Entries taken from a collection
-- ==== Sys2Proof/Tests/Slice0.lean ====
section
/-!
SUPPORT. Tests of the model: terms that the well-formedness checks refuse, witnesses that the hypotheses of the statements
can be met together, and single steps with results read off the specification's tables.
-/
namespace Sys2Proof.Tests

set_option maxRecDepth 40000

open Sys2Proof Sys2Proof.Machine

/-! ## Small states -/

/-- The header of a command of HA on ring 0. -/
def hdr (arg : Nat) : Hdr :=
  { at_ := 0, port := .ha, ring := 0, cnt := 0, tag := 1, deadline := 0, silent := false, fence := false, arg := arg }

/-- In service with every tile powered; nothing is owned. -/
def base : State := { tiles := (List.range 16).map fun t => { engine := t, powered := true }, start := { phase := .complete } }

/-- The same with everything owned by HA. -/
def own : State :=
  let all := [512, 128, 512, 64, 16].map fun n => List.replicate n (some PortId.ha)
  { base with own := { tab := all, start := all, mid := all } }

/-- The same with everything owned by HB, whose port is down. -/
def peer : State :=
  let all := [512, 128, 512, 64, 16].map fun n => List.replicate n (some PortId.hb)
  { base with own := { tab := all, start := all, mid := all } }

/-- Port HA runs: ring 1 takes completions, ring 2 takes events, ring 3 blocks of one sample, ring 0 commands. -/
def live (s : State) : State := s.modPort .ha fun P => { P with
  enable := true, live := true, linkUp := true, busMaster := true,
  rings := [{ en := true, cq := 1, size := 4, prod := 1 }, { en := true, ty := 1, size := 4 }, { en := true, ty := 2, size := 4, unsig := true },
    { en := true, ty := 3, size := 4 }] ++ List.replicate 60 {} }

/-! ## Well-formedness refuses -/

theorem wf_hdr : (Instr.nop { hdr 0 with ring := 64 }).wf = false ∧ (Instr.nop { hdr 0 with cnt := 2 ^ 64 }).wf = false ∧
    (Instr.nop { hdr 0 with tag := 2 ^ 32 }).wf = false ∧ (Instr.nop { hdr 0 with deadline := 2 ^ 64 }).wf = false ∧
    (Instr.nop (hdr 65536)).wf = false ∧ (Instr.nop (hdr 65535)).wf = true := by decide
theorem wf_channel : (Instr.chMode (hdr 0) 32 0 false 0 0).wf = false ∧ (Instr.chMode (hdr 0) 0 4 false 0 0).wf = false ∧
    (Instr.outSet (hdr 0) (2 ^ 64) 0).wf = false ∧ (Instr.outSet (hdr 0) 0 (2 ^ 32)).wf = false ∧
    (Instr.mirForceOn (hdr 0) (2 ^ 64)).wf = false ∧ (Instr.chTrimSet (hdr 0) (2 ^ 24) 0).wf = false ∧
    (Instr.chTrimSet (hdr 0) 0 (2 ^ 24)).wf = false ∧ (Instr.chTrimSpan (hdr 0) (2 ^ 24)).wf = false := by decide
theorem wf_sequence : (Instr.seqTrigger (hdr 0) (2 ^ 64)).wf = false ∧ (Instr.calibrate (hdr 0) 4).wf = false ∧
    (Instr.streamStart (hdr 0) 256).wf = false ∧ (Instr.streamSource (hdr 0) 256).wf = false ∧
    (Instr.bankSelect (hdr 0) 256 0).wf = false ∧ (Instr.bankSelect (hdr 0) 0 65536).wf = false ∧
    (Instr.bankLoad (hdr 0) [0]).wf = false := by decide

theorem wf_bankWord : (Instr.bankLoad (hdr 0) (List.replicate 1536 (-32769))).wf = false := by decide
theorem wf_frame : (Instr.spFrame (hdr 0) ⟨65536, 0, 0, 0, 0, 0, 8, 0, 0, 0, []⟩ 0 false).wf = false ∧
    (Instr.spFrame (hdr 0) ⟨0, 0, 0, 2 ^ 32, 0, 0, 8, 0, 0, 0, []⟩ 0 false).wf = false ∧
    (Instr.spFrame (hdr 0) ⟨0, 0, 0, 0, 0, 0, 8, 0, 65536, 0, []⟩ 0 false).wf = false ∧
    (Instr.spFrame (hdr 0) ⟨0, 0, 0, 0, 0, 0, 8, 0, 0, 0, []⟩ (2 ^ 64) false).wf = false := by decide
theorem wf_service : (Instr.faultAck (hdr 0) 65536).wf = false ∧ (Instr.logRead (hdr 0) 256 1 0 0).wf = false ∧
    (Instr.logRead (hdr 0) 0 65536 0 0).wf = false ∧ (Instr.logRead (hdr 0) 0 1 (2 ^ 64) 0).wf = false ∧
    (Instr.logRead (hdr 0) 0 1 0 (2 ^ 32)).wf = false ∧ (Instr.imageWrite (hdr 0) false (2 ^ 22) 0 [] false).wf = false ∧
    (Instr.imageWrite (hdr 0) false 0 (2 ^ 32) [] false).wf = false ∧ (Instr.imageActivateLive (hdr 0) false (2 ^ 32)).wf = false ∧
    (Instr.imageActivateRestart (hdr 0) false (2 ^ 32)).wf = false := by decide
theorem wf_catalogue : (Instr.catRead (hdr 0) (2 ^ 32) 1 0).wf = false ∧ (Instr.catRead (hdr 0) 0 65536 0).wf = false ∧
    (Instr.catRead (hdr 0) 0 1 (2 ^ 64)).wf = false ∧ (Instr.catWrite (hdr 0) (2 ^ 32) 1 []).wf = false ∧
    (Instr.catWrite (hdr 0) 0 65536 []).wf = false ∧ (Instr.lock (hdr 0) (2 ^ 32)).wf = false ∧
    (Instr.unlock (hdr 0) (2 ^ 32)).wf = false ∧ (Instr.claim (hdr 0) 256 0).wf = false ∧
    (Instr.claim (hdr 0) 0 65536).wf = false := by decide
theorem wf_txn : (Instr.txnSubmit (hdr 1) (2 ^ 64) []).wf = false ∧ (Instr.txnSubmit (hdr 1) 0 [⟨65536, 0, 0⟩]).wf = false ∧
    (Instr.txnSubmit (hdr 1) 0 [⟨0, 256, 0⟩]).wf = false ∧ (Instr.txnSubmit (hdr 1) 0 [⟨0, 0, 2 ^ 32⟩]).wf = false ∧
    (Instr.txnCancel (hdr 0) (2 ^ 32)).wf = false ∧ (Instr.txnMemberArrival 0 .ha 1 16).wf = false := by decide
theorem wf_port : (Instr.doorbellPoll 0 .ha (List.replicate 65 0) false).wf = false ∧ (Instr.nudge 0 .ha 0x4000 0).wf = false ∧
    (Instr.descriptorFetch 0 .ha 64 ⟨0, 0, 0, 0, 0, 0⟩).wf = false ∧ (Instr.descriptorFetch 0 .ha 0 ⟨256, 0, 0, 0, 0, 0⟩).wf = false ∧
    (Instr.descriptorFetch 0 .ha 0 ⟨0, 256, 0, 0, 0, 0⟩).wf = false ∧ (Instr.descriptorFetch 0 .ha 0 ⟨0, 0, 65536, 0, 0, 0⟩).wf = false ∧
    (Instr.commandWaitDeadline 0 .ha 64 0).wf = false ∧ (Instr.msixMessage 0 .ha 119).wf = false ∧
    (Instr.ringError 0 .ha 64 1).wf = false ∧ (Instr.ringError 0 .ha 0 0).wf = false ∧ (Instr.ringError 0 .ha 0 4).wf = false ∧
    (Instr.ringEnable 0 .ha 0 0).wf = false ∧ (Instr.ringDisable 0 .ha 0 0x80000000).wf = false ∧
    (Instr.portLiveChange 0 .ha true true 3 0 false).wf = false ∧ (Instr.portLiveChange 0 .ha true true 0 3 false).wf = false := by decide
theorem wf_register : (Instr.channelRegWrite 0 .ha 16 0 0 0).wf = false ∧ (Instr.channelRegWrite 0 .ha 0 32 0 0).wf = false ∧
    (Instr.channelRegWrite 0 .ha 0 0 3 0).wf = false ∧ (Instr.trimRegWrite 0 .ha 0 0 2 0).wf = false ∧
    (Instr.rfxRegWrite 0 .ha 0 64 0 0).wf = false ∧ (Instr.rfxRegWrite 0 .ha 0 0 4 0).wf = false ∧
    (Instr.seqCfgArm 0 .ha 0 0 0).wf = false ∧ (Instr.seqCfgArm 0 .ha 0 8 0x80000000).wf = false ∧
    (Instr.seqCfgDisarm 0 .ha 0 0 0x80000000).wf = false ∧ (Instr.refEnable 0 .ha 0 0).wf = false ∧
    (Instr.refDisable 0 .ha 0 0x80000000).wf = false ∧ (Instr.injCfgWrite 0 .ha 16 0).wf = false ∧
    (Instr.registerWrite 0 .ha 0x100000 1 15 0).wf = false ∧ (Instr.registerWrite 0 .ha 2 1 15 0).wf = false ∧
    (Instr.registerWrite 0 .ha 0 0 15 0).wf = false ∧ (Instr.registerWrite 0 .ha 0 1 16 0).wf = false := by decide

— REQUIREMENT —
There is a line with "0 commands. -/" and a line with "0 with deadline" above. Copy exactly those two lines and all lines between them, with nothing else.

— EXERCISE RESULT —
/-- Port HA runs: ring 1 takes completions, ring 2 takes events, ring 3 blocks of one sample, ring 0 commands. -/
def live (s : State) : State := s.modPort .ha fun P => { P with
  enable := true, live := true, linkUp := true, busMaster := true,
  rings := [{ en := true, cq := 1, size := 4, prod := 1 }, { en := true, ty := 1, size := 4 }, { en := true, ty := 2, size := 4, unsig := true },
    { en := true, ty := 3, size := 4 }] ++ List.replicate 60 {} }

/-! ## Well-formedness refuses -/

theorem wf_hdr : (Instr.nop { hdr 0 with ring := 64 }).wf = false ∧ (Instr.nop { hdr 0 with cnt := 2 ^ 64 }).wf = false ∧
    (Instr.nop { hdr 0 with tag := 2 ^ 32 }).wf = false ∧ (Instr.nop { hdr 0 with deadline := 2 ^ 64 }).wf = false ∧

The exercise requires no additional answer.